Sun Jingchun, Li Yixue, Zhao Zhongming
Bioinformatics Laboratory, Virginia Institute for Psychiatric and Behavioral Genetics, Virginia Commonwealth University, Richmond, VA 23298, USA.
Biochem Biophys Res Commun. 2007 Feb 23;353(4):985-91. doi: 10.1016/j.bbrc.2006.12.146. Epub 2006 Dec 27.

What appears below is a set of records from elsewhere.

-- ==== Sys2Proof/Tests/Slice0.lean ====
section
/-! SUPPORT. Tests. Every expected value is the spec's: 95_test_vectors.md (its ids in the comments), or the words written
out from the encodings of 30_encoding.md. The theorems named `witness_…` show that the hypotheses of a statement of
Certificates/Slice0/Obligations.lean are met. -/

namespace Sys2Proof.Tests

open Sys2Proof Sys2Proof.Machine

/-- A state: the reset state with a pc, some registers and the flags `C`, `Z`, `S`, `V`. -/
def stateAt (pc : Nat) (rs : List (Reg × Nat)) (c z s v : Bool) : State :=
  let s₀ := rs.foldl (fun s p => s.setReg p.1 (BitVec.ofNat 16 p.2)) (State.reset.setPc (BitVec.ofNat 16 pc))
  { s₀ with flags := { c := c, z := z, s := s, v := v } }

/-- A state with one memory word besides. -/
def withWord (s : State) (a v : Nat) : State := { s with mem := memWrite s.mem (BitVec.ofNat 16 a) (BitVec.ofNat 16 v) }

/-- The state after one step that runs a word, if the step gives one. -/
def after (s : State) (w : Nat) : Option State :=
  match step (s.withFetchWord 16 w) with
  | .next t => some t
  | .fault _ => none
  | .refused _ => none

/-- What a test looks at: a register, the pc, the flags. -/
def seen (r : Reg) (o : Option State) : Option (Nat × Nat × Flags) := o.map fun t => ((t.reg r).toNat, t.pc.toNat, t.flags)

/-- What a test looks at: a memory word, the pc, the flags. -/
def seenWord (a : Nat) (o : Option State) : Option (Nat × Nat × Flags) :=
  o.map fun t => ((memRead t.mem (BitVec.ofNat 16 a)).toNat, t.pc.toNat, t.flags)

/-- The flags `C`, `Z`, `S`, `V`. -/
def flags (c z s v : Bool) : Flags := { c := c, z := z, s := s, v := v }

/-! ### Decoding: every constructor, from a word written out bit by bit, its operands at a boundary of their fields -/

theorem test_decode_halt : decode 0b0000000000000000#16 = .ok .halt := by decide
theorem test_decode_li : decode 0b0001111111111111#16 = .ok (.li 15 255) := by decide
theorem test_decode_ld : decode 0b1000000000011111#16 = .ok (.ld 1 15) := by decide
theorem test_decode_st : decode 0b1010000011110010#16 = .ok (.st 15 2) := by decide
theorem test_decode_jp : decode 0b1100000000001111#16 = .ok (.jp 15) := by decide
theorem test_decode_jpc : decode 0b1111000000001111#16 = .ok (.jpc 15) := by decide
theorem test_decode_jpnc : decode 0b1111000000011111#16 = .ok (.jpnc 15) := by decide
theorem test_decode_jpz : decode 0b1111000000101111#16 = .ok (.jpz 15) := by decide
theorem test_decode_jpnz : decode 0b1111000000111111#16 = .ok (.jpnz 15) := by decide
theorem test_decode_jps : decode 0b1111000001001111#16 = .ok (.jps 15) := by decide
theorem test_decode_jpns : decode 0b1111000001011111#16 = .ok (.jpns 15) := by decide
theorem test_decode_jpo : decode 0b1111000001101111#16 = .ok (.jpo 15) := by decide
theorem test_decode_jpno : decode 0b1111000001111111#16 = .ok (.jpno 15) := by decide
theorem test_decode_nop : decode 0b0100000000001111#16 = .ok (.nop 0 15) := by decide
theorem test_decode_or : decode 0b0100000111110000#16 = .ok (.or 15 0) := by decide
theorem test_decode_and : decode 0b0100001000001111#16 = .ok (.and 0 15) := by decide
theorem test_decode_xor : decode 0b0100001111110000#16 = .ok (.xor 15 0) := by decide
theorem test_decode_add : decode 0b0100010000001111#16 = .ok (.add 0 15) := by decide
theorem test_decode_sub : decode 0b0100010111110000#16 = .ok (.sub 15 0) := by decide
theorem test_decode_shl : decode 0b0100011000001111#16 = .ok (.shl 0 15) := by decide
theorem test_decode_shr : decode 0b0100011111110000#16 = .ok (.shr 15 0) := by decide
theorem test_decode_ashr : decode 0b0100100000001111#16 = .ok (.ashr 0 15) := by decide
theorem test_decode_not : decode 0b0100100111110000#16 = .ok (.not 15 0) := by decide
theorem test_decode_neg : decode 0b0100101000001111#16 = .ok (.neg 0 15) := by decide

/-- The first and last word of every unassigned range (30_encoding.md R107), and words 95_test_vectors.md section 6 lists. -/
theorem test_decode_unassigned :
    [0x0001, 0x0FFF, 0x2000, 0x3FFF, 0x4B00, 0x7FFF, 0x8100, 0x9FFF, 0xA100, 0xBFFF, 0xC010, 0xEFFF, 0xF080, 0xFFFF, 0x3ABC,
      0xCFFF].all (fun w => (decodeTableWord 16 w).isNone) = true := by decide

/-- The assigned words beside the unassigned ranges (30_encoding.md R102). -/
theorem test_decode_assigned_neighbours :
    [0x0000, 0x1000, 0x1FFF, 0x4000, 0x4AFF, 0x8000, 0x80FF, 0xA000, 0xA0FF, 0xC000, 0xC00F, 0xF000, 0xF07F].all
      (fun w => (decodeTableWord 16 w).isSome) = true := by decide

/-- The encoder writes the same words (95_test_vectors.md E1, P2, P3). -/
theorem test_encode_words :
    [Instr.halt, .li 1 5, .ld 1 2, .st 1 2, .jp 3, .jpz 3, .add 1 2, .shl 2 3, .neg 6 1, .not 7 6].map encode =
      [0x0000#16, 0x1051#16, 0x8012#16, 0xA012#16, 0xC003#16, 0xF023#16, 0x4412#16, 0x4623#16, 0x4A61#16, 0x4976#16] := by
  decide

theorem test_opcodeMap_has_24_rows : opcodeMap.length = 24 := by decide

theorem test_decodeTableWord_add : decodeTableWord 16 0x4412 = some (.add 1 2) := by decide

theorem test_decodeTableWord_unassigned : decodeTableWord 16 0x8100 = none := by decide

/-! ### The checks of WellFormed.lean refuse -/

theorem test_regNumberOk_refuses_16 : regNumberOk 16 = false := by decide

theorem test_regNumberOk_accepts_15 : regNumberOk 15 = true := by decide

theorem test_immediateOk_refuses_256 : immediateOk 256 = false := by decide

theorem test_immediateOk_accepts_255 : immediateOk 255 = true := by decide

theorem test_imageOk_refuses_65537_words : imageOk (List.replicate 65537 0x0000#16) = false := by
  simp only [imageOk, Config.maxProgLen, List.length_replicate]
  decide

theorem test_imageOk_accepts_65536_words : imageOk (List.replicate 65536 0x0000#16) = true := by
  simp only [imageOk, Config.maxProgLen, List.length_replicate]
  decide

/-! ### One step of each instruction -/

/-- T1: HALTED, the pc kept. -/
theorem test_halt_halts : (after (stateAt 7 [] false true false false) 0x0000).map (fun t => (t.run, t.pc.toNat, t.flags)) =
    some (.halted, 7, flags false true false false) := by decide

/-- T3 -/
theorem test_li_keeps_flags :
    seen 1 (after (stateAt 0 [] false true false false) 0x1001) = some (0, 1, flags false true false false) := by decide

/-- T4 -/
theorem test_li_clears_high_byte :
    seen 2 (after (stateAt 0 [(2, 0xABCD)] false false false false) 0x1FF2) = some (255, 1, flags false false false false) := by decide

/-- T12 -/
theorem test_ld_address_read_first :
    seen 2 (after (withWord (stateAt 0 [(2, 5)] false false false false) 5 0x0777) 0x8022) = some (0x0777, 1, flags false false false false) := by decide

/-- T15 -/
theorem test_ld_pc_as_destination :
    seen 15 (after (withWord (stateAt 0 [(1, 0)] false false false false) 0 5) 0x80F1) = some (6, 6, flags false false false false) := by decide

/-- T16 -/
theorem test_st_first_operand_is_address :
    seenWord 0x0010 (after (stateAt 0 [(1, 0x0010), (2, 0x00AB)] false true false false) 0xA012) = some (0x00AB, 1, flags false true false false) := by decide

/-- T20 -/
theorem test_st_top_of_memory :
    seenWord 0xFFFF (after (stateAt 0 [(1, 0xFFFF), (2, 0x1111)] false false false false) 0xA012) = some (0x1111, 1, flags false false false false) := by decide

/-- T30 -/
theorem test_jp_jumps :
    seen 5 (after (stateAt 4 [(5, 9)] false false false false) 0xC005) = some (9, 9, flags false false false false) := by decide

/-- T45 -/
theorem test_jp_to_itself :
    seen 15 (after (stateAt 1 [] false false false false) 0xC00F) = some (1, 1, flags false false false false) := by decide

/-- R193: taken iff C = 1 -/
theorem test_jpc_taken :
    seen 5 (after (stateAt 4 [(5, 9)] true false false false) 0xF005) = some (9, 9, flags true false false false) := by decide

/-- T31 -/
theorem test_jpc_falls_through :
    seen 5 (after (stateAt 4 [(5, 9)] false false false false) 0xF005) = some (9, 5, flags false false false false) := by decide

/-- T32 -/
theorem test_jpnc_taken :
    seen 5 (after (stateAt 4 [(5, 9)] false false false false) 0xF015) = some (9, 9, flags false false false false) := by decide

/-- R194: taken iff C = 0 -/
theorem test_jpnc_falls_through :
    seen 5 (after (stateAt 4 [(5, 9)] true false false false) 0xF015) = some (9, 5, flags true false false false) := by decide

/-- T33 -/
theorem test_jpz_taken :
    seen 5 (after (stateAt 4 [(5, 9)] false true false false) 0xF025) = some (9, 9, flags false true false false) := by decide

/-- T34 -/
theorem test_jpz_falls_through :
    seen 5 (after (stateAt 4 [(5, 9)] false false false false) 0xF025) = some (9, 5, flags false false false false) := by decide

/-- T35 -/
theorem test_jpnz_taken :
    seen 5 (after (stateAt 4 [(5, 9)] false false false false) 0xF035) = some (9, 9, flags false false false false) := by decide

/-- T36 -/
theorem test_jpnz_falls_through :
    seen 5 (after (stateAt 4 [(5, 9)] false true false false) 0xF035) = some (9, 5, flags false true false false) := by decide

/-- T37 -/
theorem test_jps_taken :
    seen 5 (after (stateAt 4 [(5, 9)] false false true false) 0xF045) = some (9, 9, flags false false true false) := by decide

/-- T38 -/
theorem test_jps_falls_through :
    seen 5 (after (stateAt 4 [(5, 9)] false false false false) 0xF045) = some (9, 5, flags false false false false) := by decide

/-- T39 -/
theorem test_jpns_taken :
    seen 5 (after (stateAt 4 [(5, 9)] false false false false) 0xF055) = some (9, 9, flags false false false false) := by decide

/-- T40 -/
theorem test_jpns_falls_through :
    seen 5 (after (stateAt 4 [(5, 9)] false false true false) 0xF055) = some (9, 5, flags false false true false) := by decide

/-- T41 -/
theorem test_jpo_taken :
    seen 5 (after (stateAt 4 [(5, 9)] false false false true) 0xF065) = some (9, 9, flags false false false true) := by decide

/-- T42 -/
theorem test_jpo_falls_through :
    seen 5 (after (stateAt 4 [(5, 9)] false false false false) 0xF065) = some (9, 5, flags false false false false) := by decide

/-- T43 -/
theorem test_jpno_taken :
    seen 5 (after (stateAt 4 [(5, 9)] false false false false) 0xF075) = some (9, 9, flags false false false false) := by decide

/-- T44 -/
theorem test_jpno_falls_through :
    seen 5 (after (stateAt 4 [(5, 9)] false false false true) 0xF075) = some (9, 5, flags false false false true) := by decide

The phylogenetic profile method has been widely applied in the prediction of protein-protein interactions (PPIs). Studies often use all of the available complete genomes for this method. With more than 400 genomes complete and new ones on the horizon, it remains unclear how to select reference organisms for profile construction and then influence the PPI prediction. Here, we performed a systematic assessment of reference organism selection from 225 complete genomes with their evolutionary tree. Our results suggest that reference organisms should be selected from moderately and highly genetically distant organisms, from all three domains (Bacteria, Archaea, and Eukarya), and by their even distribution at the fifth hierarchical level in the evolutionary tree. Our study provides important guidance on the construction of phylogenetic profiles for PPI prediction and functional genomics, which has become challenging due to the large and increasing number of available candidate organisms.
系统发生谱方法已广泛应用于蛋白质-蛋白质相互作用(PPI)的预测。该方法的研究通常会使用所有可用的完整基因组。随着400多个基因组已完成测序且新的基因组即将出现,目前仍不清楚如何选择用于构建图谱的参考生物体,以及这将如何影响PPI预测。在此,我们根据225个完整基因组及其进化树对参考生物体的选择进行了系统评估。我们的结果表明,参考生物体应从遗传距离适中及较远的生物体中选择,涵盖所有三个域(细菌、古菌和真核生物),并且应在进化树的第五个层次水平上均匀分布。我们的研究为构建用于PPI预测和功能基因组学的系统发生谱提供了重要指导,由于可用候选生物体数量众多且不断增加,这一工作已变得具有挑战性。